Setting my capture settings back to digital, I started over from the beginning. At the moment I plugged in its power cable, four out of five wires went high.

When I pressed the power button, the first detected activity was the fifth wire going high. This pin stayed high until I pressed the power button to drop the system into standby mode. From this I inferred LCD pin 2 (red wire, logic analyzer channel 2) is passing through the "Chip Enable" signal. One mystery down, four to go.

Here's a single-byte command sent to the LCD telling it to go to sleep. LCD pin 4 (green wire, logic analyzer channel 5) looks like an active-low clock signal, pulsing eight times to send a single byte. LCD pin 1 (yellow wire, logic analyzer channel 4) was dropped low just before the clock started pulsing, and stayed low until after it was done. This behavior is consistent with SPI "Select" wire, notifying LCD to pay attention to incoming synchronous clock and data signals.

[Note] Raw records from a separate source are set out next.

/-! What a read may show -/

/-- Besides what memory holds: a byte from before an unobserved command, or one the running command may have made. -/
theorem State.mem_otherViews {v : Byte} :
    v ∈ s.otherViews a ↔ (∃ f ∈ s.unobserved, (a.toNat, v) ∈ f.old) ∨
      (s.phase = .running ∧ ∃ st ∈ s.runningPlan.stores, st.addr = a ∧
        drawnByte s.platform (s.draws + 1) st (readByte s.mem a) = v) := by
  have before (f : Flight) : v ∈ (f.old.filter fun c => c.1 == a.toNat).map (·.2) ↔ (a.toNat, v) ∈ f.old := by
    simp only [List.mem_map, List.mem_filter, beq_iff_eq]
    constructor
    · rintro ⟨c, ⟨hc, hca⟩, rfl⟩
      rwa [← hca]
    · exact fun h => ⟨_, ⟨h, rfl⟩, rfl⟩
  unfold State.otherViews
  rw [List.mem_append, List.mem_flatMap]
  simp only [before, State.busy, decide_eq_true_eq, List.mem_ite_nil_right, List.mem_map, List.mem_filter, beq_iff_eq,
    and_assoc]

/-- With nothing unobserved and no command running there is nothing else to see. -/
theorem State.otherViews_eq_nil (hp : s.phase = .idle) (hu : s.unobserved = []) : s.otherViews a = [] := by
  simp [State.otherViews, State.busy, hp, hu]

/-- Where the footprint of a legal command responds, each of its destination bytes is drawn old or final. -/
theorem drawnByte_old_or_final {i : Instr} {l : Latched} {m : Memory} {pf : Platform} (hi : i.wellFormed = true)
    (h : ∀ a, planHas (planOf i l m pf) a = true → responds pf a = true) {st : Store}
    (hst : st ∈ (planOf i l m pf).stores) (k : Nat) (old : Byte) :
    drawnByte pf k st old = old ∨ drawnByte pf k st old = st.val := by
  refine drawnByte_cases pf k st old fun b hb => h b ?_
  have read := takenFrom_in_reads hi hst hb
  rw [planReads] at read
  rw [planHas, planRanges, List.any_append, read, Bool.true_or]

/-! The statements -/

/-- Settles O48: the step is the host's write, which asks for the window and for the guarded footprints. -/
theorem hostWritesAreSeenOrRefused : Obligations.HostWritesAreSeenOrRefused := by
  intro s a b rest hi hw
  rw [step_of_inputs hi nofun]
  constructor <;> intro hg
  · exact ⟨_, State.hostMemWrite_eq_next (s := s.withInputs rest) hw hg b, fun x => readByte_writeByte s.mem a x b, rfl⟩
  · exact State.hostMemWrite_eq_refused (s := s.withInputs rest) hw hg b

/-- Settles O49: the read takes one of memory's byte, the old ones and what the running command may have made, and the
last is old or final. -/
theorem hostReadBeforeDoneIsOldOrFinal : Obligations.HostReadBeforeDoneIsOldOrFinal := by
  intro s a rest hi hrun hw hst
  have served : s.phase = .idle ∨ InContract (s.withInputs rest) s.runningPlan :=
    hrun.imp_right fun ⟨_, ready⟩ => ready.inContract.withInputs rest
  have drawn : pickOne s.draws (readByte s.mem a) (s.otherViews a) = readByte s.mem a ∨
      pickOne s.draws (readByte s.mem a) (s.otherViews a) ∈ s.otherViews a := List.mem_cons.1 (pickOne_mem _ _ _)
  rw [step_of_inputs hi nofun]
  refine ⟨_, _, State.hostMemRead_eq_next (s := s.withInputs rest) hw hst served, rfl, ?_⟩
  rcases drawn with memory | other
  · exact .inl memory
  rcases State.mem_otherViews.1 other with before | ⟨hp, st, hmem, ha, hv⟩
  · exact .inr (.inl before)
  rcases hrun with idle | ⟨legal, ready⟩
  · simp [idle] at hp
  rcases drawnByte_old_or_final legal ready.answered hmem (s.draws + 1) (readByte s.mem a) with old | final
  · exact .inl (hv.symm.trans old)
  · exact .inr (.inr ⟨hp, st, hmem, ha, hv.symm.trans final⟩)

/-- Settles O50: memory's byte is the only one to take. -/
theorem hostReadAfterObservedDoneIsMemory : Obligations.HostReadAfterObservedDoneIsMemory := by
  intro s a rest hi hp hu hw hst
  rw [step_of_inputs hi nofun]
  refine ⟨_, State.hostMemRead_eq_next (s := s.withInputs rest) hw hst (.inl hp), ?_⟩
  rw [State.otherViews_eq_nil (s := s.withInputs rest) hp hu]
  rfl

/-- Settles O51: the engine's step is outside the contract, and a read asks for the mark. -/
theorem missingCacheMaintenanceIsRefused : Obligations.MissingCacheMaintenanceIsRefused := by
  refine ⟨fun s i a hp hc hd hr t h => ?_, fun s a rest hi hw hst => ?_⟩
  · rw [exec_running i hp] at h
    exact not_inContract_of_dirty_source hc hd hr ((finish_iff_inContract s _).1.1 ⟨t, h⟩)
  · rw [step_of_inputs hi nofun]
    exact State.hostMemRead_eq_refused (s := s.withInputs rest) hw hst

end Sys2Proof.Machine
end

section
/-! PROOF. What one step does to system memory and to the guarded footprints (20_memory.md rules R51, R53, R63,
70_reset_and_hazards.md rule R199), said once, and the two whole-machine rules that follow from it. -/

namespace Sys2Proof.Machine

open Sys2Proof

/-! What is guarded -/

/-- The address lies in the footprint, whichever of its bytes respond (20_memory.md rule R52). -/
def footprintHas (p : Plan) (a : Addr) : Bool := (planFootprint p).any fun r => rangeHas r a

theorem State.guarded_iff {s : State} {a : Addr} :
    s.guarded a = true ↔ (s.phase = .running ∧ footprintHas s.runningPlan a = true) ∨
      ∃ f ∈ s.unobserved, (f.touched.any fun r => rangeHas r a) = true := by
  simp [State.guarded, State.busy, footprintHas]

Speaking of data, that would be LCD pin 5 (black wire, logic analyzer channel 0) that held each data bit at the clock signal's low-to-high transition.
Where does that leave the LCD pin 3? (blue wire, logic analyzer channel 6) It almost behaves like a SPI Select, except it drops low at the same time as the first leading edge of the clock. Too late to serve as notification for LCD to get ready, so it must mean something else.

This is the capture timeline for a LCD update, and it showed a behavior difference between blue and yellow lines. The blue pulses divide this transfer into five sections, matching the number of bulk transfers sent by the main board. For each section, several bytes were transferred with blue held low, followed by many bytes with the blue held high. This means the blue line indicates whether the data being transferred is to be treated as a command (low) or as data (high).
With candidate roles for all five wires, I could use them to configure Saleae Logic's SPI decoder and look over the bytes transferred.